» WHAT TO DO: Locate, in the data below, the line that contains "let rest := l.filter fun p => p.1 != k" and the line that contains "has gone. -/"; reproduce exactly those two lines and every line between them, nothing more.

» SUPPLIED MATERIAL:
"""
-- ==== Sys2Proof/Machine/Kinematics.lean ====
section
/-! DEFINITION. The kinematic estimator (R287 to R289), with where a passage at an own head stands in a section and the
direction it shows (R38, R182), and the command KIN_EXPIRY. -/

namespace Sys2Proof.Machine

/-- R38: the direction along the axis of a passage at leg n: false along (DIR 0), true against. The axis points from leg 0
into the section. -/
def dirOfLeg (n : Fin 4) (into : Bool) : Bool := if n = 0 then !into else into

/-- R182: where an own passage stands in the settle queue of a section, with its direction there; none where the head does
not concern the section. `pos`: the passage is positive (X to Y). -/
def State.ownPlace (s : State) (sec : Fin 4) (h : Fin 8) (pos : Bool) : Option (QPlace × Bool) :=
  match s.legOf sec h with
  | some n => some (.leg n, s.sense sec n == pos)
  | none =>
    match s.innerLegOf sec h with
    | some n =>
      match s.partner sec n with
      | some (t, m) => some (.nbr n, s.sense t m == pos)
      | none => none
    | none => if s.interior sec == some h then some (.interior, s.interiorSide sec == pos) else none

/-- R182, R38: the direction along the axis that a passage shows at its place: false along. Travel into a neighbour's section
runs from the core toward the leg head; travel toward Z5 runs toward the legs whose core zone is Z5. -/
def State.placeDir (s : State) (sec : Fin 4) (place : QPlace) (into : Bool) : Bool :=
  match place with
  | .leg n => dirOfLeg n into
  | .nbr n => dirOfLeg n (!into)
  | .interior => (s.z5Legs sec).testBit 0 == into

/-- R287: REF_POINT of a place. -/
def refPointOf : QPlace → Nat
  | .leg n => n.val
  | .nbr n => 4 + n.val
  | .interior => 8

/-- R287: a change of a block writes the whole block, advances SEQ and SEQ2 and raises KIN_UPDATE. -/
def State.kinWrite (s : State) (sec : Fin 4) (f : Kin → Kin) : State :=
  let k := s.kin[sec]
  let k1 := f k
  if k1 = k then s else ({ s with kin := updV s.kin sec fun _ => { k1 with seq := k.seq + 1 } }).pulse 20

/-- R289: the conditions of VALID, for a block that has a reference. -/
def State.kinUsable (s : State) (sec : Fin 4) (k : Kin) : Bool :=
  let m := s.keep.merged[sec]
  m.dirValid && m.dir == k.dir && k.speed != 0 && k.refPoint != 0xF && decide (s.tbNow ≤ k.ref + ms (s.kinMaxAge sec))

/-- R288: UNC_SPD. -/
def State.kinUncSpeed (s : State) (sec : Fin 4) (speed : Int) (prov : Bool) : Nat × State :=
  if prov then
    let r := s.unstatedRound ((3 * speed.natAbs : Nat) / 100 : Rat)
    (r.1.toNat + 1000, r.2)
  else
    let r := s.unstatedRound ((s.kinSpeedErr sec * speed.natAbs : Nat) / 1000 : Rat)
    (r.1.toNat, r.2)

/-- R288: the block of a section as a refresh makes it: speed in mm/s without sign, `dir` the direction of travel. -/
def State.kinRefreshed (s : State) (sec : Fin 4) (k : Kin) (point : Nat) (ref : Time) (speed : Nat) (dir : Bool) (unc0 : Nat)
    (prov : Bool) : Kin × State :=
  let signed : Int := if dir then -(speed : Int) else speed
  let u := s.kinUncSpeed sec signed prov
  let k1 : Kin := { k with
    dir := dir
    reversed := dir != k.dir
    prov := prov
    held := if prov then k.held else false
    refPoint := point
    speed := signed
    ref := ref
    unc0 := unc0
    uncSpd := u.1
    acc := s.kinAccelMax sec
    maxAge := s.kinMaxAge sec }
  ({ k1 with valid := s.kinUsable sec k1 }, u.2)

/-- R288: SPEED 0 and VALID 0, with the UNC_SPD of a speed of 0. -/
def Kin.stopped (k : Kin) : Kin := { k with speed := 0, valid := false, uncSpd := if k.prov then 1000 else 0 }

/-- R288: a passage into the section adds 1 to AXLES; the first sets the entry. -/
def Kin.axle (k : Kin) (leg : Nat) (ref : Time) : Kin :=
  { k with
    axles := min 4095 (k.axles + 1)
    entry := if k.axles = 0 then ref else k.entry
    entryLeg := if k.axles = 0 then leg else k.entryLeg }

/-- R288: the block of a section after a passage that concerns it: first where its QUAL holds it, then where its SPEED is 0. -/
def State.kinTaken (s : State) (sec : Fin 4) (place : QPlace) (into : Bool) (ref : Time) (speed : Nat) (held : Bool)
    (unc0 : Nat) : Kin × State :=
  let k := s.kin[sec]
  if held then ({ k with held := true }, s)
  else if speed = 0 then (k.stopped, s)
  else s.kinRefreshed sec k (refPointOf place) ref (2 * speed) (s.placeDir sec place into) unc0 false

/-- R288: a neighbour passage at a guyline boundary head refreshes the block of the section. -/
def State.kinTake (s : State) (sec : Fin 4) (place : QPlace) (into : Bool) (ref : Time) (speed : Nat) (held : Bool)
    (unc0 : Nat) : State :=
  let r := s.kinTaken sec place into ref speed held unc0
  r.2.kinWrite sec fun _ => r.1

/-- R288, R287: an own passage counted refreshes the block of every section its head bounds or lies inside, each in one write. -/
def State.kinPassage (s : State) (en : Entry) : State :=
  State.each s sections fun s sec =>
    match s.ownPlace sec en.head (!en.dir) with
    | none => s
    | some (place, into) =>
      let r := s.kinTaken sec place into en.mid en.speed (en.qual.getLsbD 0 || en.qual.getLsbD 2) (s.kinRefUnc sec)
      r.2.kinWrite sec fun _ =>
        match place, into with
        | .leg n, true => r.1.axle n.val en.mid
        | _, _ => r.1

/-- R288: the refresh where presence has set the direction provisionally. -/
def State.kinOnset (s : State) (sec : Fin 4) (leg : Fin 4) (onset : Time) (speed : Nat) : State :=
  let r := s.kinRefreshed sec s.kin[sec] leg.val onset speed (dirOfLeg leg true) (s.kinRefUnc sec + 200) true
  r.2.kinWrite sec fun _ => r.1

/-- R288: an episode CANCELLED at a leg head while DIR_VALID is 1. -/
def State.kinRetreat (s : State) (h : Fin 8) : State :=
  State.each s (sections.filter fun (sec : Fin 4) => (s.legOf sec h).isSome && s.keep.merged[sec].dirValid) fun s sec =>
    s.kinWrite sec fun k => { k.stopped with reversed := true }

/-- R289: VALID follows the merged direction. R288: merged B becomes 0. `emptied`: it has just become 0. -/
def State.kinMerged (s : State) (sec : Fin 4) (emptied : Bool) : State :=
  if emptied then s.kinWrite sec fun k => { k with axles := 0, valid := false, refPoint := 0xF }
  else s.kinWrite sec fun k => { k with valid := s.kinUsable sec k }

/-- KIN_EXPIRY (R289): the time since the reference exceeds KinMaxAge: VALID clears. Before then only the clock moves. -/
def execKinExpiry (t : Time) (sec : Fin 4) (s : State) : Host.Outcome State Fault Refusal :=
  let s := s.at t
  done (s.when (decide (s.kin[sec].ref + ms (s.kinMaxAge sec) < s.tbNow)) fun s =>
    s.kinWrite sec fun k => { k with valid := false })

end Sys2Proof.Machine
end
"""
"""
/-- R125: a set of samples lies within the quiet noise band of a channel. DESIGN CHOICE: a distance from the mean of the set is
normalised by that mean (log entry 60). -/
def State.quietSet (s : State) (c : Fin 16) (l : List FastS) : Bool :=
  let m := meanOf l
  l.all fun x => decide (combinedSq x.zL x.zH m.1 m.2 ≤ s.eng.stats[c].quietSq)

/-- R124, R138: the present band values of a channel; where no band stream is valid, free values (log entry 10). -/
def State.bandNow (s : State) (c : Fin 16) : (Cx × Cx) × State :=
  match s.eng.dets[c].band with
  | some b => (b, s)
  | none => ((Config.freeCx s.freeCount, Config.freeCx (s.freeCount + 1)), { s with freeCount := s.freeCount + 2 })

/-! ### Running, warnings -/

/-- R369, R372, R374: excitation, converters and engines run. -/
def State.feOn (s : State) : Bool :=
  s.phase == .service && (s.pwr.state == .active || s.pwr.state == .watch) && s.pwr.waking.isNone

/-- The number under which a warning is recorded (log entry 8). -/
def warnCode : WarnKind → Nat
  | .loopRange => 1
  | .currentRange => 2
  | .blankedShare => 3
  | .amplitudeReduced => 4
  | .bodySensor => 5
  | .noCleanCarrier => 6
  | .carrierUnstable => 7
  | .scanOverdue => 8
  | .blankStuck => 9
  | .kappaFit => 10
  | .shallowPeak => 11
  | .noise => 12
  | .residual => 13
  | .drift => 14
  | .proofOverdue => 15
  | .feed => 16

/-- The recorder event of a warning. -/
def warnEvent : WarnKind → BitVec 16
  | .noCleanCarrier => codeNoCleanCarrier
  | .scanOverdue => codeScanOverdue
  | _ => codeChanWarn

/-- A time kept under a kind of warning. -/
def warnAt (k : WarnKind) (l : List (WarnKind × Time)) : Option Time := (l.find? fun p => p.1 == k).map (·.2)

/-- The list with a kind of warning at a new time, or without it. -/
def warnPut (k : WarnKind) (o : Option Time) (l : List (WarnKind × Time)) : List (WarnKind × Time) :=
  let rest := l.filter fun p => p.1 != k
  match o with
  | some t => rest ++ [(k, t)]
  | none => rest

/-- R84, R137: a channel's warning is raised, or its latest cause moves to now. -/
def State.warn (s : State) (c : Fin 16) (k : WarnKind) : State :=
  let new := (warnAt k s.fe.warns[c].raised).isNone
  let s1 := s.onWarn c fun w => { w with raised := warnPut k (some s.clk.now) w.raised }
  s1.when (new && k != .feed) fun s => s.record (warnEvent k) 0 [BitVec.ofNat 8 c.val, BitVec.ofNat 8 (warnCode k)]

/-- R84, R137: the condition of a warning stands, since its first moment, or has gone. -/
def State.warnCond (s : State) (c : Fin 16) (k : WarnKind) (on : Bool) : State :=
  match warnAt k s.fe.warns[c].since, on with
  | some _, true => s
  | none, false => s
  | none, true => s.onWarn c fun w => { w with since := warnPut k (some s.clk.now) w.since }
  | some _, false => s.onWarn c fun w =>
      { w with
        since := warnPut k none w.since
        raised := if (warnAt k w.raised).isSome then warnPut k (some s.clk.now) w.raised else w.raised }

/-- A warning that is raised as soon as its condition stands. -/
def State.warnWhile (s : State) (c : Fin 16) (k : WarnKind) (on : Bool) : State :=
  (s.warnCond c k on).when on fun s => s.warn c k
"""
"""
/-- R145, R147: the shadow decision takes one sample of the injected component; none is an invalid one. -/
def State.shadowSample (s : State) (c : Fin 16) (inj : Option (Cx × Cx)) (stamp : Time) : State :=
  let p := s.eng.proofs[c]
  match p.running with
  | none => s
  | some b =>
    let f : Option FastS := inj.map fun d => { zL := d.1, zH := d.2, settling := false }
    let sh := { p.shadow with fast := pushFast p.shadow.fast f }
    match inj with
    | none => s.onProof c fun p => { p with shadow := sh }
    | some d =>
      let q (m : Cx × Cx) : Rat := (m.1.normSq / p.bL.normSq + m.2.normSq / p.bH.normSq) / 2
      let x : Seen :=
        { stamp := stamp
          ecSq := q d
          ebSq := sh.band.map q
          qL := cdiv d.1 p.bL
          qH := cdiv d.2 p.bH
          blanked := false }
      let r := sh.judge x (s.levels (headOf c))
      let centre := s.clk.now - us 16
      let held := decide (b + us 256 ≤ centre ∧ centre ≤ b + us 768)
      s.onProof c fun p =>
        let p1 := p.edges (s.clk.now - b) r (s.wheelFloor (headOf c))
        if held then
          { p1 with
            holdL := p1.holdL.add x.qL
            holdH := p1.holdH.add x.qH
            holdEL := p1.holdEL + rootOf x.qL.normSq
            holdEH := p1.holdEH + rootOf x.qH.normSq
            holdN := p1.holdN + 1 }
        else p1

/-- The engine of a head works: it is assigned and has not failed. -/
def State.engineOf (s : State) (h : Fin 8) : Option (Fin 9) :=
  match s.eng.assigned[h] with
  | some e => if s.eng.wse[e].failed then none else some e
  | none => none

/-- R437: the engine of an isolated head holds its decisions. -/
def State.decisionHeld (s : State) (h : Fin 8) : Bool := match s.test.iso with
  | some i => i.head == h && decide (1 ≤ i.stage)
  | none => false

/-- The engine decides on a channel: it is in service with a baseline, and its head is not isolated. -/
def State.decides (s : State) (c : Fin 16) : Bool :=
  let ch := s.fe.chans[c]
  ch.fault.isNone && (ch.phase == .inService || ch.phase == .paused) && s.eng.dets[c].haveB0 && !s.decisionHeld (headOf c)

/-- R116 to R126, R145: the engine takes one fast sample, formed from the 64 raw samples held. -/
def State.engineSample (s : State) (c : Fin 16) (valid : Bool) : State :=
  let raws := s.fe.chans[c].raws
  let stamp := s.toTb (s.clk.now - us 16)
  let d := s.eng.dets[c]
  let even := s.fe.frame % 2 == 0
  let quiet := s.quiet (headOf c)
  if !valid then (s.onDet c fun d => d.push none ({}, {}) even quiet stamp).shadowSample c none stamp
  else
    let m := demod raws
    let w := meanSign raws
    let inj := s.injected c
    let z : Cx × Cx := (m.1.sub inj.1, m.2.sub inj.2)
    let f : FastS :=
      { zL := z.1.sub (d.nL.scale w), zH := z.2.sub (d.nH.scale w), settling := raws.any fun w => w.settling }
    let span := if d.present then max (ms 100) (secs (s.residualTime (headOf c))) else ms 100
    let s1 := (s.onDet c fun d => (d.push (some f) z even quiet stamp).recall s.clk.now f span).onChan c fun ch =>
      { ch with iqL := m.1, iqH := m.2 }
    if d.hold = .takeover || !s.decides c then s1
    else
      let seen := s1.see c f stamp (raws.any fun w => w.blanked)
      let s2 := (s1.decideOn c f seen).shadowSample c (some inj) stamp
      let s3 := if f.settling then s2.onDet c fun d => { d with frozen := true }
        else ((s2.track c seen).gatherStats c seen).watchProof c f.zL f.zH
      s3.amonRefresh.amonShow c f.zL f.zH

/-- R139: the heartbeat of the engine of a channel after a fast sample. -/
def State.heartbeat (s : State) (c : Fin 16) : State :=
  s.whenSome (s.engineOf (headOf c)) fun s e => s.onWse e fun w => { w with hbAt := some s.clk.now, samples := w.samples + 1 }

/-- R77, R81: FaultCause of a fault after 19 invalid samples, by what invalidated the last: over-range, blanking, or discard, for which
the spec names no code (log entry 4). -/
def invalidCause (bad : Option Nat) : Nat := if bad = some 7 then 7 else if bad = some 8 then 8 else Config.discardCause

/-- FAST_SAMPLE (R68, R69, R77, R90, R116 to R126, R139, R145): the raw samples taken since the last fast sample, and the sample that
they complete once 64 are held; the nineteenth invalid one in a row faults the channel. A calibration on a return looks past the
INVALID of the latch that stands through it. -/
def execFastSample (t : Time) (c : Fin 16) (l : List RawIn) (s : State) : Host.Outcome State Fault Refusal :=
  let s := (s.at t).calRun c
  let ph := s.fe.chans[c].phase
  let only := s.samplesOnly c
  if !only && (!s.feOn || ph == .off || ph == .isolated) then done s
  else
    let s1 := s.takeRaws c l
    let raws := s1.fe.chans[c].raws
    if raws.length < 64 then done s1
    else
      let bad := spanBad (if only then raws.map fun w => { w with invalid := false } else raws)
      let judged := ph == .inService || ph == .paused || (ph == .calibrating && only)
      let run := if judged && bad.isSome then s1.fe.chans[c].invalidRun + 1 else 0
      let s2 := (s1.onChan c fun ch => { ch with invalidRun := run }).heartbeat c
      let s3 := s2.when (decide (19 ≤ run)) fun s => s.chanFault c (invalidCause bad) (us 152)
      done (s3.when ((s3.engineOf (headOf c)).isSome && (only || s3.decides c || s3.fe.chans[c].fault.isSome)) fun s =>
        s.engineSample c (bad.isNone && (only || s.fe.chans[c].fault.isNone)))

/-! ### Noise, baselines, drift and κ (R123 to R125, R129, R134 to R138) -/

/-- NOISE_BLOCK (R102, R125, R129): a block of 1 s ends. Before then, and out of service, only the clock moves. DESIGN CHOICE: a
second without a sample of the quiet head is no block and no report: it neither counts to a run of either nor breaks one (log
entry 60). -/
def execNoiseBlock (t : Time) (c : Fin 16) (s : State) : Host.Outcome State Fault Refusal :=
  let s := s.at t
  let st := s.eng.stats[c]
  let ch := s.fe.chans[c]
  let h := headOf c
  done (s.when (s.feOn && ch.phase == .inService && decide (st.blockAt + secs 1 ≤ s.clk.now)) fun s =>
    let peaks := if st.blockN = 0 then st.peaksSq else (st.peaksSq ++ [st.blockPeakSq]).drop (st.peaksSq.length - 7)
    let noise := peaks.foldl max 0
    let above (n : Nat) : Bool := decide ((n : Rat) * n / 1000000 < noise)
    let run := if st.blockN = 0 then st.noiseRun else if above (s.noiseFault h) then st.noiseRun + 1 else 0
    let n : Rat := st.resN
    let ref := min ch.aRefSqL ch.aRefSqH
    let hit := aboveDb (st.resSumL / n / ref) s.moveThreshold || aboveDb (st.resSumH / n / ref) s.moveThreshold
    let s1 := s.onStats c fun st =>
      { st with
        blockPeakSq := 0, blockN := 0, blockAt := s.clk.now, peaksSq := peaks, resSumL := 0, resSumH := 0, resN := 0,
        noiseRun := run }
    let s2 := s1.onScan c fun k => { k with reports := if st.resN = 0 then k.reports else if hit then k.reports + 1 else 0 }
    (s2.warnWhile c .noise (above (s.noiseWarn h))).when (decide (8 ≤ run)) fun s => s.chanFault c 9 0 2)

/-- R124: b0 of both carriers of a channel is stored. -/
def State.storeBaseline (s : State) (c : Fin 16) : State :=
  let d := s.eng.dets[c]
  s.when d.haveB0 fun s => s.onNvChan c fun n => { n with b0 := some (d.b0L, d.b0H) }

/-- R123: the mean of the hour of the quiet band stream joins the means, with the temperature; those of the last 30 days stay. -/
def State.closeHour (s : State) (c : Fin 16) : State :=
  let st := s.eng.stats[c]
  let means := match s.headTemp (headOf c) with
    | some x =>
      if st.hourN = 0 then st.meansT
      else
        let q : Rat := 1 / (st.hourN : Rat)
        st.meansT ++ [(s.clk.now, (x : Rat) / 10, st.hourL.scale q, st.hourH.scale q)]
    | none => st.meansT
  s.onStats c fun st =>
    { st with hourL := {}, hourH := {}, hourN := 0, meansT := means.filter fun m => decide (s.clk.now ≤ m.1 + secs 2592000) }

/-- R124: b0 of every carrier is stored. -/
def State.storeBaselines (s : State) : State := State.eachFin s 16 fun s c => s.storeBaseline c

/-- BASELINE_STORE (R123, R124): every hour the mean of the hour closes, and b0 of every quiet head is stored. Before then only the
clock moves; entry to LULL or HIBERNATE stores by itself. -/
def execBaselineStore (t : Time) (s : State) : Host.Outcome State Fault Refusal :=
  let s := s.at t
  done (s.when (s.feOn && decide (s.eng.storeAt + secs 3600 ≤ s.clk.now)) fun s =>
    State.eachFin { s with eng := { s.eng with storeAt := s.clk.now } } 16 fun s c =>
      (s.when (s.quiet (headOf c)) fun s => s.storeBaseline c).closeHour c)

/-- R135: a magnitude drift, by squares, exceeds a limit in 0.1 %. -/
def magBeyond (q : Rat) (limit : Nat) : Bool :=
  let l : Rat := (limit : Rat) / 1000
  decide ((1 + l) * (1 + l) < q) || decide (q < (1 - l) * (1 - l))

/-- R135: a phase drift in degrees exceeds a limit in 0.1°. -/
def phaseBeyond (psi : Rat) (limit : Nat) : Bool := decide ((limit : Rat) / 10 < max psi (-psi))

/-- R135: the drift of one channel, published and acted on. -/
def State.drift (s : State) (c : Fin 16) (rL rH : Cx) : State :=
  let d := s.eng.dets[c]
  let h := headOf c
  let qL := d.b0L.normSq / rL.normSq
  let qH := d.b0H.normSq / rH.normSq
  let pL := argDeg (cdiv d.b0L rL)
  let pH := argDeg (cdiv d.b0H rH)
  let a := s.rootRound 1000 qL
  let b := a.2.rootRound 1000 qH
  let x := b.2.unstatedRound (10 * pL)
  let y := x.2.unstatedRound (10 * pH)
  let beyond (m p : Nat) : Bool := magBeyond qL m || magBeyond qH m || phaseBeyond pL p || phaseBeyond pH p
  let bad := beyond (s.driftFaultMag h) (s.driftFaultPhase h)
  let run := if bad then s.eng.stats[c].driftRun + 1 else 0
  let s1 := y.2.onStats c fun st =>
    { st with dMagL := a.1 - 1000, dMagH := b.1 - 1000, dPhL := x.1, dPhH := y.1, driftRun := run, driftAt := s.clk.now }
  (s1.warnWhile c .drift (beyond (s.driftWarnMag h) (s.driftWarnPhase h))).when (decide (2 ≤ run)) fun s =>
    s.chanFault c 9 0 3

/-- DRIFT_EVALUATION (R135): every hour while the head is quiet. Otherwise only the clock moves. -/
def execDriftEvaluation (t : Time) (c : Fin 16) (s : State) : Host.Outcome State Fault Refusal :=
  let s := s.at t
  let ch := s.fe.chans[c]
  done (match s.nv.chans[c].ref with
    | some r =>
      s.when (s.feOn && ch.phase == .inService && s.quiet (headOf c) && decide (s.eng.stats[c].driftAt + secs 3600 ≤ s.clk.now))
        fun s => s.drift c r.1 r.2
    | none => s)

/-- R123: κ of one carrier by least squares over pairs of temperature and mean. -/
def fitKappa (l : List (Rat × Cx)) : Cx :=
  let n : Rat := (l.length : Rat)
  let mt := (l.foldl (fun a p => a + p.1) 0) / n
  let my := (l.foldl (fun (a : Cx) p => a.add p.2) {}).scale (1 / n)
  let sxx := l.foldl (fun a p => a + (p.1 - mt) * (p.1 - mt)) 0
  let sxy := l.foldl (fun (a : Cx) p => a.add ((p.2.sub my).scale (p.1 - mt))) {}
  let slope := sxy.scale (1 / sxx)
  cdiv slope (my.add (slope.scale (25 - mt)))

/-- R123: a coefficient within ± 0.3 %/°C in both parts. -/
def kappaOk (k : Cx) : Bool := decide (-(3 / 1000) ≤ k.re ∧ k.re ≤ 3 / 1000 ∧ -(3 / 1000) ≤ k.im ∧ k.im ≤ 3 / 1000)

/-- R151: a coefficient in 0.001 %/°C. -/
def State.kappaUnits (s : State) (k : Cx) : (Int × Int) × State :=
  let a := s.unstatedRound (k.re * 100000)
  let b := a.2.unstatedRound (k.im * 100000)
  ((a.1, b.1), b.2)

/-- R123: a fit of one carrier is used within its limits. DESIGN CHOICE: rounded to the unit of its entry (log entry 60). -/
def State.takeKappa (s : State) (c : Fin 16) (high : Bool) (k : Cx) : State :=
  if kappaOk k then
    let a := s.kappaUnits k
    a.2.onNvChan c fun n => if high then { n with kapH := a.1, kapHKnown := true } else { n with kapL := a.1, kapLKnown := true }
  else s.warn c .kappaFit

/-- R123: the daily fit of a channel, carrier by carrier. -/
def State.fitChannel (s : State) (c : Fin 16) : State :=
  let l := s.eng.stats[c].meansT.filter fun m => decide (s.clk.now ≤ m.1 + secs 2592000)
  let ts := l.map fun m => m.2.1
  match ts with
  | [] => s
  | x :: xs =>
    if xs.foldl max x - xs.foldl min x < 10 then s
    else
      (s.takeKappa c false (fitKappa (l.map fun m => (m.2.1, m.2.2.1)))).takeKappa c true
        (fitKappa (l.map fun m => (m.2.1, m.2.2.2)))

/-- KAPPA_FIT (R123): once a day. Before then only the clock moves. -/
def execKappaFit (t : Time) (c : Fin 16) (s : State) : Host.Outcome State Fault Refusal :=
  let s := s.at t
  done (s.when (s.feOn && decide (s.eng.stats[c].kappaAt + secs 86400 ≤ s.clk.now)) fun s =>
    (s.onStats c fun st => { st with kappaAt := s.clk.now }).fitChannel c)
"""
» RESPONSE BELOW:
  let rest := l.filter fun p => p.1 != k
  match o with
  | some t => rest ++ [(k, t)]
  | none => rest

/-- R84, R137: a channel's warning is raised, or its latest cause moves to now. -/
def State.warn (s : State) (c : Fin 16) (k : WarnKind) : State :=
  let new := (warnAt k s.fe.warns[c].raised).isNone
  let s1 := s.onWarn c fun w => { w with raised := warnPut k (some s.clk.now) w.raised }
  s1.when (new && k != .feed) fun s => s.record (warnEvent k) 0 [BitVec.ofNat 8 c.val, BitVec.ofNat 8 (warnCode k)]

/-- R84, R137: the condition of a warning stands, since its first moment, or has gone. -/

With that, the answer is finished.